(Menanti Hakikat Cinta)
... Terkadang rinduku bukan hanya pada hatimu dan paras, tetapi saat dirimu ‘merajuk’. Adakah dikau tahu, ini bagian dari sebuah kisah juga bagaimana kesabaran harus terjaga. Kerap doaku dalam batin “jika cintaku padamu belum sempurna, berikan aku waktu bermunajat sampai aku benar sempurna pada hakikat cinta”. Menyadari sifatku yang tak sesempurna kekasihNya, bahkan masih sangat jauh dari itu, aku terus belajar dan meluangkan waktu untuk bersama alam.
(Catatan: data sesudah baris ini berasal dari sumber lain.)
-- ==== Sys2Proof/Machine/Reductions.lean ====
section
/-! DEFINITION. Reductions (47_reductions). An operator takes the accumulator, then the element. -/

namespace Sys2Proof.Machine

/-- The fold body of a reduction: `acc <- op(acc, ext(vread(vs2, ei, SEW)))` (47_reductions R950). -/
def reduceBody (w aw vs2 : Nat) (ext : BitVec w → BitVec aw) (op : BitVec aw → BitVec aw → BitVec aw) (ei : Nat)
    (acc : BitVec aw) (s : State) : Run (BitVec aw × State) := do
  let (x, s) ← vread w vs2 ei s
  .ok (op acc (ext x), s)

/-- `Reduce` (47_reductions R950, R951): the seed, the fold, one write of element 0 of `vd`. With `vl = 0` and
`RED_WRITES_EMPTY` false nothing is read or written (R951; log 17). -/
def reduceRun (w aw : Nat) (vm : Bool) (vd vs2 vs1 : Nat) (ext : BitVec w → BitVec aw)
    (op : BitVec aw → BitVec aw → BitVec aw) (s : State) : Run State :=
  if s.vl = 0 ∧ !s.cfg.redWritesEmpty then .ok s
  else do
    let (seed, s1) ← vread aw vs1 0 s
    let (acc, s2) ← foldSteps vm (reduceBody w aw vs2 ext op) (s.vl - s.vstart) s.vstart seed s1
    vwrite aw vd 0 acc s2

/-- A single-width reduction: the accumulator is SEW wide and `ext` is the identity (47_reductions R950, R953). -/
def reduce (vm : Bool) (vd vs2 vs1 : Nat) (op : (w : Nat) → BitVec w → BitVec w → BitVec w) (s : State) :
    Host.Outcome State Fault Refusal :=
  runCommand (reductionShapes s.sew vd vs2 vs1) (reduceRun s.sew s.sew vm vd vs2 vs1 id (op s.sew)) s

/-- A widening sum reduction: the accumulator is 2 SEW wide (47_reductions R950, R953, R970). -/
def reduceWide (vm : Bool) (vd vs2 vs1 : Nat) (ext : (w w2 : Nat) → BitVec w → BitVec w2)
    (op : (w : Nat) → BitVec w → BitVec w → BitVec w) (s : State) : Host.Outcome State Fault Refusal :=
  runCommand (reductionShapes (2 * s.sew) vd vs2 vs1)
    (reduceRun s.sew (2 * s.sew) vm vd vs2 vs1 (ext s.sew (2 * s.sew)) (op (2 * s.sew))) s

/-- The operator of `vredsum` and of the widening sums (47_reductions R960, R970, R971). -/
def redSumOp (w : Nat) (acc x : BitVec w) : BitVec w :=
  trunc w ((acc.toNat : Int) + x.toNat)

/-- The operator of `vredand` (47_reductions R961). -/
def redAndOp (w : Nat) (acc x : BitVec w) : BitVec w :=
  acc &&& x

/-- The operator of `vredor` (47_reductions R962). -/
def redOrOp (w : Nat) (acc x : BitVec w) : BitVec w :=
  acc ||| x

/-- The operator of `vredxor` (47_reductions R963). -/
def redXorOp (w : Nat) (acc x : BitVec w) : BitVec w :=
  acc ^^^ x

/-- The operator of `vredminu` (47_reductions R964). -/
def redMinuOp (w : Nat) (acc x : BitVec w) : BitVec w :=
  if x.toNat < acc.toNat then x else acc

/-- The operator of `vredmin` (47_reductions R965). -/
def redMinOp (w : Nat) (acc x : BitVec w) : BitVec w :=
  if x.toInt < acc.toInt then x else acc

/-- The operator of `vredmaxu` (47_reductions R966). -/
def redMaxuOp (w : Nat) (acc x : BitVec w) : BitVec w :=
  if x.toNat > acc.toNat then x else acc

/-- The operator of `vredmax` (47_reductions R967). -/
def redMaxOp (w : Nat) (acc x : BitVec w) : BitVec w :=
  if x.toInt > acc.toInt then x else acc

/-- `vredsum.vs` (47_reductions R960). -/
def execVredsumVs (vm : Bool) (vd vs2 vs1 : Nat) (s : State) : Host.Outcome State Fault Refusal :=
  reduce vm vd vs2 vs1 redSumOp s

/-- `vredand.vs` (47_reductions R961). -/
def execVredandVs (vm : Bool) (vd vs2 vs1 : Nat) (s : State) : Host.Outcome State Fault Refusal :=
  reduce vm vd vs2 vs1 redAndOp s

/-- `vredor.vs` (47_reductions R962). -/
def execVredorVs (vm : Bool) (vd vs2 vs1 : Nat) (s : State) : Host.Outcome State Fault Refusal :=
  reduce vm vd vs2 vs1 redOrOp s

/-- `vredxor.vs` (47_reductions R963). -/
def execVredxorVs (vm : Bool) (vd vs2 vs1 : Nat) (s : State) : Host.Outcome State Fault Refusal :=
  reduce vm vd vs2 vs1 redXorOp s

/-- `vredminu.vs` (47_reductions R964). -/
def execVredminuVs (vm : Bool) (vd vs2 vs1 : Nat) (s : State) : Host.Outcome State Fault Refusal :=
  reduce vm vd vs2 vs1 redMinuOp s

/-- `vredmin.vs` (47_reductions R965). -/
def execVredminVs (vm : Bool) (vd vs2 vs1 : Nat) (s : State) : Host.Outcome State Fault Refusal :=
  reduce vm vd vs2 vs1 redMinOp s

/-- `vredmaxu.vs` (47_reductions R966). -/
def execVredmaxuVs (vm : Bool) (vd vs2 vs1 : Nat) (s : State) : Host.Outcome State Fault Refusal :=
  reduce vm vd vs2 vs1 redMaxuOp s

/-- `vredmax.vs` (47_reductions R967). -/
def execVredmaxVs (vm : Bool) (vd vs2 vs1 : Nat) (s : State) : Host.Outcome State Fault Refusal :=
  reduce vm vd vs2 vs1 redMaxOp s

/-- `vwredsumu.vs` (47_reductions R970). -/
def execVwredsumuVs (vm : Bool) (vd vs2 vs1 : Nat) (s : State) : Host.Outcome State Fault Refusal :=
  reduceWide vm vd vs2 vs1 (fun _ w2 => BitVec.setWidth w2) redSumOp s

/-- `vwredsum.vs` (47_reductions R971). -/
def execVwredsumVs (vm : Bool) (vd vs2 vs1 : Nat) (s : State) : Host.Outcome State Fault Refusal :=
  reduceWide vm vd vs2 vs1 (fun _ w2 => BitVec.signExtend w2) redSumOp s

end Sys2Proof.Machine
end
Menyaksikan bagaimana kesabaran senja di kala pagi, atau apakah laut bersedih saat matahari tenggelam dibaliknya, pun aku seperti itu.
Dengan kesadaran seorang insan yang sedang belajar sepertiku ini butuh waktu panjang, aku berharap kau jua bersabar akan keadaanku ini, menantikan cintamu bersama detak-detak, seperti menempuh perjalanan jauh; ‘semoga kita berakhir dengan dua cincin di jari manis’. Seiring segala lakuan, aku bahagia menuliskan tiap kata hati ini menjadi seuntai diari, tentang kidungmu dan aku.
Aku menikmati setiap saat berlalu, apakah riang, pilu, amarah, dan kesabaran, sebab semua akan menjadi kisah kita saat cincin telah halal kupasangkan pada jari manismu, saat mengenggam tanganmu menjadi pahala, saat melindungimu adalah tanggung jawabku, saat kau berdiri dibelakangku sebagai makmum, saat kita berbagi ayat-ayat lantunan cinta dariNya.
Seyakin kala ini, kita tak saling mengetahui kata hati kau-aku, namun Qalbu namamu tetap terjaga bagus di sini. “qalbu, apakah kau sedang merajuk?” aku tak tahu apa yang sedang kau rasa, “Qalbu, apakah cintamu sebesar cintaku?” pun aku belum tahu, “qalbu, maukah kau dan aku saling menjaga hati sampai hari itu tiba?” semoga kau menjawab “iya” dan ku”aamiiin”kan dengat sangat ikhlas.
Qalbu, aku tak setampan Yusuf kekasih Zulaikha, tak sekaya Raja Sulaiman pujaan Ratu Bulqis, tak sekuat Umar Bin Khattab, dan syair-syair tak seindah pena Jalaluddin Rumi yang ia hadiahkan kepada bagian kasihnya, tapi aku akan mencoba merangkai tentang cintaku padamu dengan sederhana mungkin, seperti cintaku yang sederhana ini. Ijinkan aku mencintaimu sebelum sampai cintaku pada hakikatnya.